EXERCISE OBJECTIVE → Starting at the line that contains "(mask : BitVec 8)" and ending at the line that contains "52 12, boff", the lines below are to be given again exactly, with nothing added.

• • • • •

-- ==== Sys2Proof/Machine/Chord.lean ====
section
/-! DEFINITION. Chords: the 1,024-bit word taken apart (Tables 3.1, 3.2, 3.7, 3.10) and issued on every SCD (R42, R69 to R72,
R87 to R89). -/

namespace Sys2Proof.Machine

/-- One slot of a chord, decoded. -/
inductive SlotOp
  | qs (mask : BitVec 8)
  | sca (op : ScaOp) (f : ScaF)
  | prd (op : PrdOp) (f : PrdF)
  | ld (op : LdOp) (f : LdF)
  | st (op : StOp) (f : StF)
  | rdu (op : RduOp) (f : RduF)
  | flu (op : FluOp) (f : FluF)
  | gte (op : EngKind) (f : GteF)
  | dxa (op : DxaOp) (f : DxaF)
  | rku (op : RkuOp) (f : RkuF)
  | mov (op : EngKind) (f : MovF)
  deriving DecidableEq, Repr

/-- First chord bit and width of each slot (Table 3.1). -/
def slotPlace (n : Nat) : Nat × Nat :=
  [(32, 32), (64, 48), (112, 48), (160, 48), (208, 48), (256, 48), (304, 48), (352, 64), (416, 64), (480, 64), (544, 96),
   (640, 56), (696, 56), (752, 56), (808, 56), (864, 64), (928, 96)].getD n (0, 0)

/-- The bits of a slot. -/
def slotBits (c : BitVec 1024) (n : Nat) : Nat :=
  let p := slotPlace n
  (c.toNat >>> p.1) % 2 ^ p.2

/-- SLOTMASK bit of a slot (Table 3.2). -/
def slotOn (c : BitVec 1024) (n : Nat) : Bool := c.toNat.testBit (11 + n)

/-- A field of a slot. -/
def fieldOf (w hi lo : Nat) (n : Nat) : BitVec n := BitVec.ofNat n (bits w hi lo)

/-! ### Fields (Table 3.10) -/

def scaOf (w : Nat) : ScaF :=
  { imm := fieldOf w 47 31 17, sb := fieldOf w 30 25 6, sa := fieldOf w 24 19 6, sd := fieldOf w 18 13 6, pred := fieldOf w 12 6 7 }
def prdOf (w : Nat) : PrdF :=
  { imm := fieldOf w 47 37 11, sb := fieldOf w 36 31 6, sa := fieldOf w 30 25 6, pb := fieldOf w 24 21 4, pa := fieldOf w 20 17 4,
    pd := fieldOf w 16 13 4, pred := fieldOf w 12 6 7 }
def ldOf (w : Nat) (b : Bool) : LdF :=
  { portB := b, imm := fieldOf w 47 33 15, xreg := fieldOf w 32 27 6, fret := fieldOf w 26 19 8, dst := fieldOf w 18 13 6,
    pred := fieldOf w 12 6 7 }
def stOf (w : Nat) : StF :=
  { imm := fieldOf w 47 33 15, xreg := fieldOf w 32 27 6, fret := fieldOf w 26 19 8, src := fieldOf w 18 13 6, pred := fieldOf w 12 6 7 }
def rduOf (w : Nat) (b : Bool) : RduF :=
  { halfB := b, rsv := fieldOf w 63 56 8, sparse := bitAt w 55, sat := bitAt w 54, rnd := fieldOf w 53 52 2, mx := bitAt w 51,
    ofmt := fieldOf w 50 47 4, fmt := fieldOf w 46 43 4, sa := fieldOf w 42 37 6, vc := fieldOf w 36 31 6, vb := fieldOf w 30 25 6,
    va := fieldOf w 24 19 6, vd := fieldOf w 18 13 6, pred := fieldOf w 12 6 7 }
def fluOf (w : Nat) : FluF :=
  { rsv := fieldOf w 63 52 12, boff := fieldOf w 51 47 5, vd := fieldOf w 46 41 6, va := fieldOf w 40 35 6, cmp := fieldOf w 34 31 4,
    fmt := fieldOf w 30 27 4, xreg := fieldOf w 26 21 6, fret := fieldOf w 20 13 8, pred := fieldOf w 12 6 7 }
def gteOf (w : Nat) : GteF :=
  { rsv := fieldOf w 95 79 17, fmt := fieldOf w 78 75 4, ctren := bitAt w 74, ctr := fieldOf w 73 65 9, ra := bitAt w 64,
    bmen := bitAt w 63, bmv := fieldOf w 62 57 6, rowlen := fieldOf w 56 47 10, nrow := fieldOf w 46 40 7, xreg := fieldOf w 39 34 6,
    idx := fieldOf w 33 29 5, dst := fieldOf w 28 21 8, src := fieldOf w 20 13 8, pred := fieldOf w 12 6 7 }
def dxaOf (w : Nat) (array : Nat) : DxaF :=
  { array := BitVec.ofNat 2 array, rsv := fieldOf w 55 45 11, sa := fieldOf w 44 39 6, sp24 := bitAt w 38, mx := bitAt w 37,
    fmt := fieldOf w 36 33 4, acc := fieldOf w 32 31 2, vd := fieldOf w 30 25 6, vr := fieldOf w 24 19 6, vq := fieldOf w 18 13 6,
    pred := fieldOf w 12 6 7 }
def rkuOf (w : Nat) : RkuF :=
  { rsv := fieldOf w 63 48 16, st := fieldOf w 47 46 2, dir := bitAt w 45, fmt := fieldOf w 44 41 4, k := fieldOf w 40 31 10,
    vd := fieldOf w 30 25 6, vi := fieldOf w 24 19 6, vs := fieldOf w 18 13 6, pred := fieldOf w 12 6 7 }
def movOf (w : Nat) : MovF :=
  { rsv := fieldOf w 95 61 35, inv := bitAt w 60, ctren := bitAt w 59, ctr := fieldOf w 58 50 9, len := fieldOf w 49 41 9,
    yreg := fieldOf w 40 35 6, xreg := fieldOf w 34 29 6, dst := fieldOf w 28 21 8, src := fieldOf w 20 13 8, pred := fieldOf w 12 6 7 }

/-- The operation that slot `n` of a chord carries; none for a reserved opcode (R72). -/
def decodeSlot (c : BitVec 1024) (n : Nat) : Option SlotOp :=
  let w := slotBits c n
  let opc := bits w 5 0
  match n with
  | 0 => some (.qs (fieldOf w 7 0 8))
  | 1 | 2 => (ScaOp.ofCode opc).map fun o => .sca o (scaOf w)
  | 3 => (PrdOp.ofCode opc).map fun o => .prd o (prdOf w)
  | 4 => (LdOp.ofCode opc).map fun o => .ld o (ldOf w false)
  | 5 => (LdOp.ofCode opc).map fun o => .ld o (ldOf w true)
  | 6 => (StOp.ofCode opc).map fun o => .st o (stOf w)
  | 7 => (RduOp.ofCode opc).map fun o => .rdu o (rduOf w false)
  | 8 => (RduOp.ofCode opc).map fun o => .rdu o (rduOf w true)
  | 9 => (FluOp.ofCode opc).map fun o => .flu o (fluOf w)
  | 10 => (gteOfCode opc).map fun o => .gte o (gteOf w)
  | 11 | 12 | 13 | 14 => (DxaOp.ofCode opc).map fun o => .dxa o (dxaOf w (n - 11))
  | 15 => (RkuOp.ofCode opc).map fun o => .rku o (rkuOf w)
  | 16 => (movOfCode opc).map fun o => .mov o (movOf w)
  | _ => none

/-- The operations of a chord, slot number first. -/
def chordOps (c : BitVec 1024) : List (Nat × SlotOp) :=
  (List.range 17).filterMap fun n => if slotOn c n then (decodeSlot c n).map fun o => (n, o) else none

/-- The service chord (R89). -/
def serviceOps : List (Nat × SlotOp) := [(0, .qs 0xFF)]

/-- Issue one operation on an SCD. -/
def State.issueSlot (s : State) (k : Scd) (o : SlotOp) : State :=
  match o with
  | .qs m => s.queueSlot k m.toNat
  | .sca op f => s.issueSca op k f
  | .prd op f => s.issuePrd op k f
  | .ld op f => s.issueLd op k f
  | .st op f => s.issueSt op k f
  | .rdu op f => s.issueRdu op k f
  | .flu op f => s.issueFlu op k f
  | .gte op f => s.issueGte op k f
  | .dxa op f => s.issueDxa op k f
  | .rku op f => s.issueRku op k f
  | .mov op f => s.issueMov op k f

/-- The operations that issue on cy c of the running stroke: chord c of the running segment, or the service chord beyond it
(R42, R89). -/
def State.chordAt (s : State) (c : Nat) : List (Nat × SlotOp) :=
  match s.runSeg with
  | some g =>
    if c < g.image.len then
      match g.image.chords[c]? with
      | some w => chordOps w
      | none => serviceOps
    else serviceOps
  | none => serviceOps

/-- A chord only feeds request lanes: whether any of them holds a request decides whether it does anything. -/
def State.idleChord (s : State) (ops : List (Nat × SlotOp)) : Bool :=
  ops == serviceOps && s.lane.queues.isEmpty && s.lane.held.isEmpty

/-- A SEQ has been lost and its survivor does not drive the SCDs yet (Table 19.2). -/
def State.seqDark (s : State) : Bool :=
  s.pwr.detected.any fun d => match d.1 with
    | .seq _ => true
    | _ => false

/-- Chord c issues to every SCD in service (R42); none in a skipped stroke (R61). -/
def State.chordIssue (s : State) (c : Nat) : State :=
  if s.time.skipped || s.seqDark then s
  else
    let ops := s.chordAt c
    if s.idleChord ops then s
    else forEach s.scds (fun k s => forEach ops (fun o s => s.issueSlot k o.2) s) s

end Sys2Proof.Machine
end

• • • • •

RESPONSE BELOW →
  | qs (mask : BitVec 8)
  | sca (op : ScaOp) (f : ScaF)
  | prd (op : PrdOp) (f : PrdF)
  | ld (op : LdOp) (f : LdF)
  | st (op : StOp) (f : StF)
  | rdu (op : RduOp) (f : RduF)
  | flu (op : FluOp) (f : FluF)
  | gte (op : EngKind) (f : GteF)
  | dxa (op : DxaOp) (f : DxaF)
  | rku (op : RkuOp) (f : RkuF)
  | mov (op : EngKind) (f : MovF)
  deriving DecidableEq, Repr

/-- First chord bit and width of each slot (Table 3.1). -/
def slotPlace (n : Nat) : Nat × Nat :=
  [(32, 32), (64, 48), (112, 48), (160, 48), (208, 48), (256, 48), (304, 48), (352, 64), (416, 64), (480, 64), (544, 96),
   (640, 56), (696, 56), (752, 56), (808, 56), (864, 64), (928, 96)].getD n (0, 0)

/-- The bits of a slot. -/
def slotBits (c : BitVec 1024) (n : Nat) : Nat :=
  let p := slotPlace n
  (c.toNat >>> p.1) % 2 ^ p.2

/-- SLOTMASK bit of a slot (Table 3.2). -/
def slotOn (c : BitVec 1024) (n : Nat) : Bool := c.toNat.testBit (11 + n)

/-- A field of a slot. -/
def fieldOf (w hi lo : Nat) (n : Nat) : BitVec n := BitVec.ofNat n (bits w hi lo)

/-! ### Fields (Table 3.10) -/

def scaOf (w : Nat) : ScaF :=
  { imm := fieldOf w 47 31 17, sb := fieldOf w 30 25 6, sa := fieldOf w 24 19 6, sd := fieldOf w 18 13 6, pred := fieldOf w 12 6 7 }
def prdOf (w : Nat) : PrdF :=
  { imm := fieldOf w 47 37 11, sb := fieldOf w 36 31 6, sa := fieldOf w 30 25 6, pb := fieldOf w 24 21 4, pa := fieldOf w 20 17 4,
    pd := fieldOf w 16 13 4, pred := fieldOf w 12 6 7 }
def ldOf (w : Nat) (b : Bool) : LdF :=
  { portB := b, imm := fieldOf w 47 33 15, xreg := fieldOf w 32 27 6, fret := fieldOf w 26 19 8, dst := fieldOf w 18 13 6,
    pred := fieldOf w 12 6 7 }
def stOf (w : Nat) : StF :=
  { imm := fieldOf w 47 33 15, xreg := fieldOf w 32 27 6, fret := fieldOf w 26 19 8, src := fieldOf w 18 13 6, pred := fieldOf w 12 6 7 }
def rduOf (w : Nat) (b : Bool) : RduF :=
  { halfB := b, rsv := fieldOf w 63 56 8, sparse := bitAt w 55, sat := bitAt w 54, rnd := fieldOf w 53 52 2, mx := bitAt w 51,
    ofmt := fieldOf w 50 47 4, fmt := fieldOf w 46 43 4, sa := fieldOf w 42 37 6, vc := fieldOf w 36 31 6, vb := fieldOf w 30 25 6,
    va := fieldOf w 24 19 6, vd := fieldOf w 18 13 6, pred := fieldOf w 12 6 7 }
def fluOf (w : Nat) : FluF :=
  { rsv := fieldOf w 63 52 12, boff := fieldOf w 51 47 5, vd := fieldOf w 46 41 6, va := fieldOf w 40 35 6, cmp := fieldOf w 34 31 4,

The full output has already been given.